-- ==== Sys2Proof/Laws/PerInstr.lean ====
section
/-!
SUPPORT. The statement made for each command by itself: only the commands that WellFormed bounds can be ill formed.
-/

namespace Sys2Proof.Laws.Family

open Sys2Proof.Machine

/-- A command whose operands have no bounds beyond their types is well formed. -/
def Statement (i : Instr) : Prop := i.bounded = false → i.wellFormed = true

==

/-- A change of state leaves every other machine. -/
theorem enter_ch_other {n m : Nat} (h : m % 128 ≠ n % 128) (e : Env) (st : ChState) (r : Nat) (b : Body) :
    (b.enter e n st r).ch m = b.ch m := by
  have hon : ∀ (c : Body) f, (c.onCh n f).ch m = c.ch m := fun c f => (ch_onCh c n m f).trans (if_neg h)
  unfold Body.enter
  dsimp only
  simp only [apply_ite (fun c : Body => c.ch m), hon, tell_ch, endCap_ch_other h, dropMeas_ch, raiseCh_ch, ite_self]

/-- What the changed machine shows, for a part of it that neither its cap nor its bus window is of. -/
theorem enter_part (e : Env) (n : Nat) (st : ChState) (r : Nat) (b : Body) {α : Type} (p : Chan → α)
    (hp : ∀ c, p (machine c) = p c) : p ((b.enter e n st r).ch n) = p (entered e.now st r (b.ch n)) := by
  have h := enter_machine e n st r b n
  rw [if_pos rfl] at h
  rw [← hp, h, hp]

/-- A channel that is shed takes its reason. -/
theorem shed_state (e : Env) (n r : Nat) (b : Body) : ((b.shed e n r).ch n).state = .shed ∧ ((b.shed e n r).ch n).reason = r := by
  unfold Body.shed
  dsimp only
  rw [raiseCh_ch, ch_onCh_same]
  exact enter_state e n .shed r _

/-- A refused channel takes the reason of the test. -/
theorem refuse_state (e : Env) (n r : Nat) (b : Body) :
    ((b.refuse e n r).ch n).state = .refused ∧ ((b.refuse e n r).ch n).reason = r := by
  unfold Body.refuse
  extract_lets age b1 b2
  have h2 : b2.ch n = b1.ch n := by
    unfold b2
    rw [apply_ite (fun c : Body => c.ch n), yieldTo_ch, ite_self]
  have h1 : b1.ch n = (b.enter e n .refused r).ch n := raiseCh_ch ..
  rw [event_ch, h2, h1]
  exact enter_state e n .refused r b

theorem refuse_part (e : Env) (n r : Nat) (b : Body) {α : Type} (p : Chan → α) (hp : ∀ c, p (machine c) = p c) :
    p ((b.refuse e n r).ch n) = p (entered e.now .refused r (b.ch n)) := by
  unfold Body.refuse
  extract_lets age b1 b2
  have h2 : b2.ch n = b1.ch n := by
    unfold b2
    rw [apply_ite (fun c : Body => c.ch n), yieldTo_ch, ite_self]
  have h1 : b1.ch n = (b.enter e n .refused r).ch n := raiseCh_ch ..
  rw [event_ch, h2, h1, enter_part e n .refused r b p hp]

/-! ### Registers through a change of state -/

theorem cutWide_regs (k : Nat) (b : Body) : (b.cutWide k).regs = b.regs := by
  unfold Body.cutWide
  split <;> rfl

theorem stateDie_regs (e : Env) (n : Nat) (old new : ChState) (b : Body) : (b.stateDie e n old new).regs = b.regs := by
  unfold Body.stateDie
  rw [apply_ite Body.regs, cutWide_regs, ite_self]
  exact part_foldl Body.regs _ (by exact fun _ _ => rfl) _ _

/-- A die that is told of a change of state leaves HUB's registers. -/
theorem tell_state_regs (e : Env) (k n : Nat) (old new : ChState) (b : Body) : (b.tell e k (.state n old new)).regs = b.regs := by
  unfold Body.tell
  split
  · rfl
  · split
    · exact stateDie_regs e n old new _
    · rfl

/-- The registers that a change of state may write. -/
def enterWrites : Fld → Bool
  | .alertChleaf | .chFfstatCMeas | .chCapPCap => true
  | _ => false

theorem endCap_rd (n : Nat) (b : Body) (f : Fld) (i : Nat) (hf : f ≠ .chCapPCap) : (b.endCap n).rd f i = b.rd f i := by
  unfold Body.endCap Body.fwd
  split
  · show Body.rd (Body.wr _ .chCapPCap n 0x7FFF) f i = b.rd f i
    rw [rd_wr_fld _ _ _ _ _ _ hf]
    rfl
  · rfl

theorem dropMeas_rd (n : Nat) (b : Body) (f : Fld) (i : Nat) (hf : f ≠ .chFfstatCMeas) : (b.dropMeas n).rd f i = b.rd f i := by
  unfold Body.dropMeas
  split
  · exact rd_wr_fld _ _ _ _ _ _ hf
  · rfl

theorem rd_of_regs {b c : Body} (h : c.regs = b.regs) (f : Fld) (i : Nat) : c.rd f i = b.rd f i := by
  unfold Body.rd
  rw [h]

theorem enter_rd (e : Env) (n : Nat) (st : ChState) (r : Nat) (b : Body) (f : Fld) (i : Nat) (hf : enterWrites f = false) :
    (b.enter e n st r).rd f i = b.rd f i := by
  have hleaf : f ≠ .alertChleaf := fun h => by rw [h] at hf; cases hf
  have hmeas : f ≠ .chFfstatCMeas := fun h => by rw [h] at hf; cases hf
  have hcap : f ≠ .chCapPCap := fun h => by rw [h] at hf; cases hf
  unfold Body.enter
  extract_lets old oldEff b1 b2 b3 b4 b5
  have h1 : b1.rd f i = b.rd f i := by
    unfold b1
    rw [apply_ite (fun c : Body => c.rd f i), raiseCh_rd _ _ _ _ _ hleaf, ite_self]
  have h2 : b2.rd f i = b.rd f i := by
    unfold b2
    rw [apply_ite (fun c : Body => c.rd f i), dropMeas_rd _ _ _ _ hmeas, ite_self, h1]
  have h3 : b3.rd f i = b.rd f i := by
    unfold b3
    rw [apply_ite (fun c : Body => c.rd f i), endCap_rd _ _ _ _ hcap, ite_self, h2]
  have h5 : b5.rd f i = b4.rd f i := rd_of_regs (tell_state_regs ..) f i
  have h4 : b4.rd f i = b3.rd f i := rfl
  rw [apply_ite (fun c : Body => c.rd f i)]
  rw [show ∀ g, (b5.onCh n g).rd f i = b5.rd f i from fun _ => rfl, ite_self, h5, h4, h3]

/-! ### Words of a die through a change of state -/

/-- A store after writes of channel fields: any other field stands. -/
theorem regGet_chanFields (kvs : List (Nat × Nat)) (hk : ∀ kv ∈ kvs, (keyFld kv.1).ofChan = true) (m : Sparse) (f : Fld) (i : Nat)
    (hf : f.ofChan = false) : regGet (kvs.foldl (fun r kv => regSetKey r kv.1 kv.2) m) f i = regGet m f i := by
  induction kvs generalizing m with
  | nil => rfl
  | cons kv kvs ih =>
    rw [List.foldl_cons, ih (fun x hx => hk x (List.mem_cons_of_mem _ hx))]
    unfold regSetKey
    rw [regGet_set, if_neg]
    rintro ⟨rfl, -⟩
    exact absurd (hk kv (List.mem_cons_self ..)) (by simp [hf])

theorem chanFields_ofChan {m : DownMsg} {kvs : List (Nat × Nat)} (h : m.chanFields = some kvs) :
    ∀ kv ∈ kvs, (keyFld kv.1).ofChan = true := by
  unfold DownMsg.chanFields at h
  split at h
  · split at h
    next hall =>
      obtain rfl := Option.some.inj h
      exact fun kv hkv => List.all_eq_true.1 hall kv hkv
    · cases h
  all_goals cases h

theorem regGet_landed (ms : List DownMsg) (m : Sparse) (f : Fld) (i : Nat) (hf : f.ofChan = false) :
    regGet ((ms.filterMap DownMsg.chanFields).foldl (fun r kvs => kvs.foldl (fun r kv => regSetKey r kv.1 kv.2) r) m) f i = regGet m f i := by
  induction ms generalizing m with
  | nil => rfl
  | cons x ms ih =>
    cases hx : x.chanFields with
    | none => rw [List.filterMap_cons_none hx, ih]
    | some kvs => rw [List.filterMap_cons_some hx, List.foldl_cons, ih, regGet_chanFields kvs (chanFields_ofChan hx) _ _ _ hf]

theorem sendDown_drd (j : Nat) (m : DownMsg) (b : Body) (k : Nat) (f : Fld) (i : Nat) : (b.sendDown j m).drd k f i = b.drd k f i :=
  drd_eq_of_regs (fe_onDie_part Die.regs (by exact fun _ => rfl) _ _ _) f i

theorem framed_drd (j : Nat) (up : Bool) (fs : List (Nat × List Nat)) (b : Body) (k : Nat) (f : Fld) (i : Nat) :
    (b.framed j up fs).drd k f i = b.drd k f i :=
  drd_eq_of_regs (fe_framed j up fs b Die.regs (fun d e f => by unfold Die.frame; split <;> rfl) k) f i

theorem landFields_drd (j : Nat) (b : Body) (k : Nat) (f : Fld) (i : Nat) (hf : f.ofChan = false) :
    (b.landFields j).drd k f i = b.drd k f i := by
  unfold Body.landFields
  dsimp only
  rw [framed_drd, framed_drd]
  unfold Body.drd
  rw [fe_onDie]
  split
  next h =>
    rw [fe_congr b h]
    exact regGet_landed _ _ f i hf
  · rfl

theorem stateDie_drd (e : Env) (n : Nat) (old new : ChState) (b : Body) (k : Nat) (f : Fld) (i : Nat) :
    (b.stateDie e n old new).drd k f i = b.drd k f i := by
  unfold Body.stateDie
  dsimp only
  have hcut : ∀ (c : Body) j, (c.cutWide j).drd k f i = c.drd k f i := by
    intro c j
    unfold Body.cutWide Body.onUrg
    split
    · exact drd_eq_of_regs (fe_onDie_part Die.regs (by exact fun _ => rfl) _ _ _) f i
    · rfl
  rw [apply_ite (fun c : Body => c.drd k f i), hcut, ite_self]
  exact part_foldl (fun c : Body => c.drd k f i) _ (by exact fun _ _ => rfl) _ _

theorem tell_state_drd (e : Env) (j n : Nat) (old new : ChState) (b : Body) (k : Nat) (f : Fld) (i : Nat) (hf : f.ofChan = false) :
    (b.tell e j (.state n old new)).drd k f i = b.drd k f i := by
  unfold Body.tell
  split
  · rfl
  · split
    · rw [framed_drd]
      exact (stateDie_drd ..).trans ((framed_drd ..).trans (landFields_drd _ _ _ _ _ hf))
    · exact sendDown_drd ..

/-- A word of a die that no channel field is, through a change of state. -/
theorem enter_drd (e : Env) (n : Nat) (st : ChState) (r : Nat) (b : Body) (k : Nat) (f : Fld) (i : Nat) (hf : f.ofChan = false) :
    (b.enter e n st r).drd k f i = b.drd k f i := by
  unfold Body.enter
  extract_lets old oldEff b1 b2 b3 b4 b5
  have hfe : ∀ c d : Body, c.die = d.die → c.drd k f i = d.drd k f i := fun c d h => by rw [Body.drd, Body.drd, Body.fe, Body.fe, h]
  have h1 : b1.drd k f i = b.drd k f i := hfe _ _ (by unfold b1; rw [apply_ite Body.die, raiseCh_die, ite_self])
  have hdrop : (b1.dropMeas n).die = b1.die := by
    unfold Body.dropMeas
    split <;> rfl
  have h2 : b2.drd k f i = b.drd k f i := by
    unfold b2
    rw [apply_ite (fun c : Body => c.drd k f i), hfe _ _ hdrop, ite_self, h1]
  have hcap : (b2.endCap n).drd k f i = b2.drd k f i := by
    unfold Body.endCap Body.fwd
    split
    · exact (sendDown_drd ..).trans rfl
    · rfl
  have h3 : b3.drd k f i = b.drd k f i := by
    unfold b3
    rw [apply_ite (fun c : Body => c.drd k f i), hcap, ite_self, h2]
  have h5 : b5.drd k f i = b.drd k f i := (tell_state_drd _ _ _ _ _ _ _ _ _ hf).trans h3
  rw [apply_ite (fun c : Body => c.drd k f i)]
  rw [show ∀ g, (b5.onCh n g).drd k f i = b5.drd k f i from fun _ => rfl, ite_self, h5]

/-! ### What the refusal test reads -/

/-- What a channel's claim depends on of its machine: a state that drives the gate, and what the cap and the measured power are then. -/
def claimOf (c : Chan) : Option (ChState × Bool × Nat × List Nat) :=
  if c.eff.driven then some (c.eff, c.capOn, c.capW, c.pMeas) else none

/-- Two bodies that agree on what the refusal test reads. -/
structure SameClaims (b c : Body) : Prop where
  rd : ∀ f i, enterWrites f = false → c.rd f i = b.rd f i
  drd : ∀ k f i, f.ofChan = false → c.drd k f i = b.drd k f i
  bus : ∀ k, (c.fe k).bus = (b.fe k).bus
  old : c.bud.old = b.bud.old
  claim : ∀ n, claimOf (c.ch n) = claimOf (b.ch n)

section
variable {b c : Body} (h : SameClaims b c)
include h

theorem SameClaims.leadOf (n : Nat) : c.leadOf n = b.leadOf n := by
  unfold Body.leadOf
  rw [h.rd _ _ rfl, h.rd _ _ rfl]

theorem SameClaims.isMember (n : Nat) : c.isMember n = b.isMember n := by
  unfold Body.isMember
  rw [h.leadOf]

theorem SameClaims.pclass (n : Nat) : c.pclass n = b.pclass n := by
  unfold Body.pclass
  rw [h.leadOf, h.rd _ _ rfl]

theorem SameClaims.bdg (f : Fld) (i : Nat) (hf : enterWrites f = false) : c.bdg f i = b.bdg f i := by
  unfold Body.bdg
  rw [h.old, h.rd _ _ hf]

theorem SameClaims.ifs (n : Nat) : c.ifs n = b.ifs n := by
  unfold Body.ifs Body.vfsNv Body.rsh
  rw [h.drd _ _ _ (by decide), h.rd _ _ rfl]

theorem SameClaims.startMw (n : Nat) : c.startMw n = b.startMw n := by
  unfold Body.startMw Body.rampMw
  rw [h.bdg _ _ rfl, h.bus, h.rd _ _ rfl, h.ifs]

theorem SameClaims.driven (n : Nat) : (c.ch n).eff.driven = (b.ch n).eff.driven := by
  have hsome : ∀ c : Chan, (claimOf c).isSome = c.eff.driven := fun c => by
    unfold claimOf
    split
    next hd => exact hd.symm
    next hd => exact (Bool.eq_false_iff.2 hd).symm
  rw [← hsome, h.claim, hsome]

==

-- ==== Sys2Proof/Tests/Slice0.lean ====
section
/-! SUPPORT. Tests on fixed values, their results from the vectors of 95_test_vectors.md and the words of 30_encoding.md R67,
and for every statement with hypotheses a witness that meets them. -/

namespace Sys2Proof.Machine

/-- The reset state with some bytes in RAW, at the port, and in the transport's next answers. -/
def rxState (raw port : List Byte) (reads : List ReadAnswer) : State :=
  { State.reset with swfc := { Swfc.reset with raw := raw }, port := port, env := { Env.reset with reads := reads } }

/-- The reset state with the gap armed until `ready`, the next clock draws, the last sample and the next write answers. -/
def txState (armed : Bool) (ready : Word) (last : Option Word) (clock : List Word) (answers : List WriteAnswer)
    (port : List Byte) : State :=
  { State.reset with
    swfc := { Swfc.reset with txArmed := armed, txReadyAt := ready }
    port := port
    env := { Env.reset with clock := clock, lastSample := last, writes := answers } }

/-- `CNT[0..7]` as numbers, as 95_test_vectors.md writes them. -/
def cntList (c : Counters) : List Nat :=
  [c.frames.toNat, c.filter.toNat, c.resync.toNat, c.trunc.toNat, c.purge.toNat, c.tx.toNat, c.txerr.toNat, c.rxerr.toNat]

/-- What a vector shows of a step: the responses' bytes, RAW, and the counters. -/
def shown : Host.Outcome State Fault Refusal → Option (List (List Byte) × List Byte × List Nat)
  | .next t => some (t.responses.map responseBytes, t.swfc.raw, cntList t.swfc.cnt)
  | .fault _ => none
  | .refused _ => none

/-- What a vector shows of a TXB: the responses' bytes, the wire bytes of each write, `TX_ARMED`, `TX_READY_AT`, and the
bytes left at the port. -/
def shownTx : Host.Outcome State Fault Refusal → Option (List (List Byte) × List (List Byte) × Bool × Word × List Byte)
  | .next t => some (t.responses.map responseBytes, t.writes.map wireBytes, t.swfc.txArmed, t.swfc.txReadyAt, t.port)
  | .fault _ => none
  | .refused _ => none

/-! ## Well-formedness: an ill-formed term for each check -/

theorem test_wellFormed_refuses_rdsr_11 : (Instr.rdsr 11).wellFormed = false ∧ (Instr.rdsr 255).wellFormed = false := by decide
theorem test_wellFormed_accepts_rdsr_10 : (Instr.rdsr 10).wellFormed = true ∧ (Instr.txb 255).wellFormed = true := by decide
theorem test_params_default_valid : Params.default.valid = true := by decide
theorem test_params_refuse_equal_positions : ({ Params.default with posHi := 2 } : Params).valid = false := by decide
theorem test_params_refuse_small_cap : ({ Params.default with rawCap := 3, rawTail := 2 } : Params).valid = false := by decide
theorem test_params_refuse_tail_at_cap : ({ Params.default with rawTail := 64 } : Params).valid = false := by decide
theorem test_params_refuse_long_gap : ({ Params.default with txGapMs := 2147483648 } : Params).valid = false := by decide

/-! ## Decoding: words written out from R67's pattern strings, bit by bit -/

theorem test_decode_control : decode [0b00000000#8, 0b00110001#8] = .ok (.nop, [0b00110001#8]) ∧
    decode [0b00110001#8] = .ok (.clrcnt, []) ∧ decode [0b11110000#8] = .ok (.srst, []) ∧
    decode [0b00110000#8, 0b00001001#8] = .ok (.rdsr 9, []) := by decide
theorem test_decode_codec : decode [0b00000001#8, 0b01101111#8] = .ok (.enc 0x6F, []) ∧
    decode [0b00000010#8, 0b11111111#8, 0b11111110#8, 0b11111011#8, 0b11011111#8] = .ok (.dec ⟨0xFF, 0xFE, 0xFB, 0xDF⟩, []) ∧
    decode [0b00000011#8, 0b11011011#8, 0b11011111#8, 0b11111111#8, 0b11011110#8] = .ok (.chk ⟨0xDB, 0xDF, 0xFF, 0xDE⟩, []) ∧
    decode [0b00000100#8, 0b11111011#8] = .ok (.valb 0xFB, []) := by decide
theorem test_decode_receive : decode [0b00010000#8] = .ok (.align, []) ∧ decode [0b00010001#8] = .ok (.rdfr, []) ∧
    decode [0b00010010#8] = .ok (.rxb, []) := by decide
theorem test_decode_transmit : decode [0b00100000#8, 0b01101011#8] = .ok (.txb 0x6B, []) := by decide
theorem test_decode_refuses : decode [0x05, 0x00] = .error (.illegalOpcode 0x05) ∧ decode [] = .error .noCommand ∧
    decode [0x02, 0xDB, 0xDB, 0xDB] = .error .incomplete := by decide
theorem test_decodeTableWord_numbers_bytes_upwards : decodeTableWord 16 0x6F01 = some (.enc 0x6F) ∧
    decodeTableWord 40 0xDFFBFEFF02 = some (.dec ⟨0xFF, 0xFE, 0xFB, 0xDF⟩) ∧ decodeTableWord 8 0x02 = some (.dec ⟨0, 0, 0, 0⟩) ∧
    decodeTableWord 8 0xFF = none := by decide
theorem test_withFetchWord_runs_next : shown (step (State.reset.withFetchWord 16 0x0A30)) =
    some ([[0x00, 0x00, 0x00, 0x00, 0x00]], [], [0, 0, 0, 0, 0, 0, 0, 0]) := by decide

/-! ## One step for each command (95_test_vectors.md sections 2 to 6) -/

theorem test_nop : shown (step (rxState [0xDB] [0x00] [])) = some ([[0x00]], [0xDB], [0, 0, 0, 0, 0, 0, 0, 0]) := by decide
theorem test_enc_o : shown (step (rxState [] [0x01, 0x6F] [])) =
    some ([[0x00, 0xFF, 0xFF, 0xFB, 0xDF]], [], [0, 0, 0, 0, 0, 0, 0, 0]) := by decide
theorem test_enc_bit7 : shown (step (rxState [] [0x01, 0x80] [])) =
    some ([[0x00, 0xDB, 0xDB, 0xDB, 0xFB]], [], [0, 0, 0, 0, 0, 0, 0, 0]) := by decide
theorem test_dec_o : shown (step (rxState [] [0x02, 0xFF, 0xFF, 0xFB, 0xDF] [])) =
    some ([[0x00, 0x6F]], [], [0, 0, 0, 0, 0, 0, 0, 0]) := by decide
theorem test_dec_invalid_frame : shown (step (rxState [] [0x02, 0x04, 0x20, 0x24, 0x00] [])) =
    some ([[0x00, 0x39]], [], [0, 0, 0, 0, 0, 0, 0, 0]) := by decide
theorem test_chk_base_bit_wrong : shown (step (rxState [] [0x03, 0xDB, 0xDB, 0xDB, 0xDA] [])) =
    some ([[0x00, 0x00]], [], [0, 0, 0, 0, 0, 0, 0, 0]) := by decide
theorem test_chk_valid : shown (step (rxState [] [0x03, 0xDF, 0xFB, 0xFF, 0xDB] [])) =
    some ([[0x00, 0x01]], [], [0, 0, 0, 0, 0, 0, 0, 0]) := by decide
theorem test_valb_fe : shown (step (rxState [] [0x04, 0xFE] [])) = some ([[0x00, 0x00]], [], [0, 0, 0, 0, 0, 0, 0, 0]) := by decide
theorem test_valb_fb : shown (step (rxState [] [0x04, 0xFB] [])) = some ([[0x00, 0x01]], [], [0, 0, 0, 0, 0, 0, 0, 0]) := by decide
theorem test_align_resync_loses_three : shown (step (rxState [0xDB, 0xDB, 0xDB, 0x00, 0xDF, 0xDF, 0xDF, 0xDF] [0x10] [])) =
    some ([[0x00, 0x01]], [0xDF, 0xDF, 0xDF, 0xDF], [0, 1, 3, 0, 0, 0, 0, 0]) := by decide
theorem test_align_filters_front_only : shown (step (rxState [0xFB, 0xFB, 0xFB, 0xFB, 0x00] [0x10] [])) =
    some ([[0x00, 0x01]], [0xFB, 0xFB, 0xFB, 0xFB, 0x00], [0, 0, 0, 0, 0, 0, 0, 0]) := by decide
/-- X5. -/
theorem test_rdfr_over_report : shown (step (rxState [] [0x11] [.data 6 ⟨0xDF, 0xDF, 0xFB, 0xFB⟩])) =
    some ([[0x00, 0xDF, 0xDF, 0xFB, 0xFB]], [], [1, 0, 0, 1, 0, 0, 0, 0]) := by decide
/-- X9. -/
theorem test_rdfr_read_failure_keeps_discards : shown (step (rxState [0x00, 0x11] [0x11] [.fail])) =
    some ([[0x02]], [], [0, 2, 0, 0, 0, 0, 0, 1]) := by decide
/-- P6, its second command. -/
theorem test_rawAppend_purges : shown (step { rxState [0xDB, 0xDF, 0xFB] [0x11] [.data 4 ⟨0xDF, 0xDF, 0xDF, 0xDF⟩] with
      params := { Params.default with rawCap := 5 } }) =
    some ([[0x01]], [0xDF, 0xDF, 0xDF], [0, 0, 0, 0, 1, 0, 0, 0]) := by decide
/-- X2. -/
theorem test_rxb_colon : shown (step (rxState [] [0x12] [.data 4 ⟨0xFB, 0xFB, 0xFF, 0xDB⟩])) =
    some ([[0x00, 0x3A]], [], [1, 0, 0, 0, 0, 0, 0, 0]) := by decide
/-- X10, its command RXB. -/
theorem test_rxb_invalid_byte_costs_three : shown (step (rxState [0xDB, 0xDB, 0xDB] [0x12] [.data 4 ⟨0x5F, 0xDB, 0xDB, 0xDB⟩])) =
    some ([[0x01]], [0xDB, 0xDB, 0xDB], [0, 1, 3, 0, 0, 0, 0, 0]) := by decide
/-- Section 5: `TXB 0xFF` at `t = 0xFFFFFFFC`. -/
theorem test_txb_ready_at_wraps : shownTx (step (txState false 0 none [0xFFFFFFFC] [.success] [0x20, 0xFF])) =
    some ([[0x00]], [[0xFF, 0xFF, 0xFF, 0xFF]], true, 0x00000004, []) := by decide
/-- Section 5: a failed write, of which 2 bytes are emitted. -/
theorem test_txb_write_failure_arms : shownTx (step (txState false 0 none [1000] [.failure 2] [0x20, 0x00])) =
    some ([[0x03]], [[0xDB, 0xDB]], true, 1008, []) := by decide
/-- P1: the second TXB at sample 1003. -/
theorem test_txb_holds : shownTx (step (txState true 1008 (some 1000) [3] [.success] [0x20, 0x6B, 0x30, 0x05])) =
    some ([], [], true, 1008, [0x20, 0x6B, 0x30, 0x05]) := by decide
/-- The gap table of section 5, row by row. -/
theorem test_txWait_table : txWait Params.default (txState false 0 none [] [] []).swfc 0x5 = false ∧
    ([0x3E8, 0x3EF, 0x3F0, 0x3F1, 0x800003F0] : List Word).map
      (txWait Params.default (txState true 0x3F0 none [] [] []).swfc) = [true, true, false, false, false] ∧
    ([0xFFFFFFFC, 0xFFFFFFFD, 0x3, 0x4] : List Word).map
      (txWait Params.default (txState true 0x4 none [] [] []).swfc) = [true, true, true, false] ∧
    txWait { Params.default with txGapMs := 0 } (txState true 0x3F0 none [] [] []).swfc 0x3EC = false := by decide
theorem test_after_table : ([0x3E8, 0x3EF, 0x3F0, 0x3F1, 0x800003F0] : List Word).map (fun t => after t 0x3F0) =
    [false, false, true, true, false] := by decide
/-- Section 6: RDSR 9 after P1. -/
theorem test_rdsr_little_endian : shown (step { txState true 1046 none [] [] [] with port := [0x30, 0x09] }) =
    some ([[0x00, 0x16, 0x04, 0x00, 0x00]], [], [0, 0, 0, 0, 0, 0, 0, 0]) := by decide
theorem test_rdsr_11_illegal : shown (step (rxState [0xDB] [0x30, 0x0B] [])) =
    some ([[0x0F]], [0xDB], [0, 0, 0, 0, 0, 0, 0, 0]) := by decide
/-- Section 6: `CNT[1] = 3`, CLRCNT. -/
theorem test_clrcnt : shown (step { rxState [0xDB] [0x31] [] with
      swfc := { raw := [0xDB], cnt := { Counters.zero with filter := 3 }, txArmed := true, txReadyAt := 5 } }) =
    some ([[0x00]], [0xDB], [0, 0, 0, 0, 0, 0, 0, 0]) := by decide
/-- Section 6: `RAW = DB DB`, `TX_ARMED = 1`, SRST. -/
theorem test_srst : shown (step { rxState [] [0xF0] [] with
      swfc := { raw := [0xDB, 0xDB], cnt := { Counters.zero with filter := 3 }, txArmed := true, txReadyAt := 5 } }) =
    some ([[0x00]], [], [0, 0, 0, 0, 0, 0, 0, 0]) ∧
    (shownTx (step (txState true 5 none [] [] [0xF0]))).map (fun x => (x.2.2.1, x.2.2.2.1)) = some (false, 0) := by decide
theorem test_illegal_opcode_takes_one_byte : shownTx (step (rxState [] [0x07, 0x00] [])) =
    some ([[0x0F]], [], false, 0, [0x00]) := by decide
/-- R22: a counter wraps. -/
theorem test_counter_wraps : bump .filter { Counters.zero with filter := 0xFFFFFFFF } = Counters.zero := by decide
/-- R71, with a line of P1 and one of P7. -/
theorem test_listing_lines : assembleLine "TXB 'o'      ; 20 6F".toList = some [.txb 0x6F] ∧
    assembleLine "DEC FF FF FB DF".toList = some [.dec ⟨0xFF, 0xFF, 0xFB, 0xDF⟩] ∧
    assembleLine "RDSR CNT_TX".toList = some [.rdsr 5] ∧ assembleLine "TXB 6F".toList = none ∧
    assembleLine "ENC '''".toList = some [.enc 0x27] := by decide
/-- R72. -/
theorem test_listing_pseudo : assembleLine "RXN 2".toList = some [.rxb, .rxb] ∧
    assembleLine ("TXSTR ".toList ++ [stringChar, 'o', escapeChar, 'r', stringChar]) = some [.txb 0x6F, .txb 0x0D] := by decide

TASK REQUIREMENTS
Look above for the line with "0xFF, 0xDE⟩, []) ∧" and the line with "decode [0b00000100#8, 0b11111011#8]", and reproduce exactly those two lines plus every line between, nothing more.

WRITTEN RESPONSE
    decode [0b00000011#8, 0b11011011#8, 0b11011111#8, 0b11111111#8, 0b11011110#8] = .ok (.chk ⟨0xDB, 0xDF, 0xFF, 0xDE⟩, []) ∧
    decode [0b00000100#8, 0b11111011#8] = .ok (.valb 0xFB, []) := by decide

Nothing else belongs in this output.